Goal of the exercise: Exact copies of all entries are expected.

Available data:
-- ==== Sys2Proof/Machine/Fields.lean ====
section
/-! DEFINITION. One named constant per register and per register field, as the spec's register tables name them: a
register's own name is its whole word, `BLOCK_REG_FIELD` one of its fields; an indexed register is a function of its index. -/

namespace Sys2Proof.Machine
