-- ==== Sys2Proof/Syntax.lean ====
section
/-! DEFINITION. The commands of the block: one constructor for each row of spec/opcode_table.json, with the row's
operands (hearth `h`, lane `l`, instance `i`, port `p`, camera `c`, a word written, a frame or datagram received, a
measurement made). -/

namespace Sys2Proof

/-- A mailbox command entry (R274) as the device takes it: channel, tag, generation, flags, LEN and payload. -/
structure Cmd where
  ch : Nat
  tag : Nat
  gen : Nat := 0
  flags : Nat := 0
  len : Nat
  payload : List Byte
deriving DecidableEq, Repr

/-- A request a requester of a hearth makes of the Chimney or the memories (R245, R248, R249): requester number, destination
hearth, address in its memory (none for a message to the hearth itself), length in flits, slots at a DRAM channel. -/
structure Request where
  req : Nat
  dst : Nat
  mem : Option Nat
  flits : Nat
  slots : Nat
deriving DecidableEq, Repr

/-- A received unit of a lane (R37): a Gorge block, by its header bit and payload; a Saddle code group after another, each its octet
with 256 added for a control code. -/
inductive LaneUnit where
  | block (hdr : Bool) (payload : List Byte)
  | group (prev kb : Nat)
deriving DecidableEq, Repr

Task output:
-- ==== Sys2Proof/Machine/Fields.lean ====
section
/-! DEFINITION. One named constant per register and per register field, as the spec's register tables name them: a
register's own name is its whole word, `BLOCK_REG_FIELD` one of its fields; an indexed register is a function of its index. -/

namespace Sys2Proof.Machine
-- ==== Sys2Proof/Syntax.lean ====
section
/-! DEFINITION. The commands of the block: one constructor for each row of spec/opcode_table.json, with the row's
operands (hearth `h`, lane `l`, instance `i`, port `p`, camera `c`, a word written, a frame or datagram received, a
measurement made). -/

namespace Sys2Proof

/-- A mailbox command entry (R274) as the device takes it: channel, tag, generation, flags, LEN and payload. -/
structure Cmd where
  ch : Nat
  tag : Nat
  gen : Nat := 0
  flags : Nat := 0
  len : Nat
  payload : List Byte
deriving DecidableEq, Repr

/-- A request a requester of a hearth makes of the Chimney or the memories (R245, R248, R249): requester number, destination
hearth, address in its memory (none for a message to the hearth itself), length in flits, slots at a DRAM channel. -/
structure Request where
  req : Nat
  dst : Nat
  mem : Option Nat
  flits : Nat
  slots : Nat
deriving DecidableEq, Repr

/-- A received unit of a lane (R37): a Gorge block, by its header bit and payload; a Saddle code group after another, each its octet
with 256 added for a control code. -/
inductive LaneUnit where
  | block (hdr : Bool) (payload : List Byte)
  | group (prev kb : Nat)
deriving DecidableEq, Repr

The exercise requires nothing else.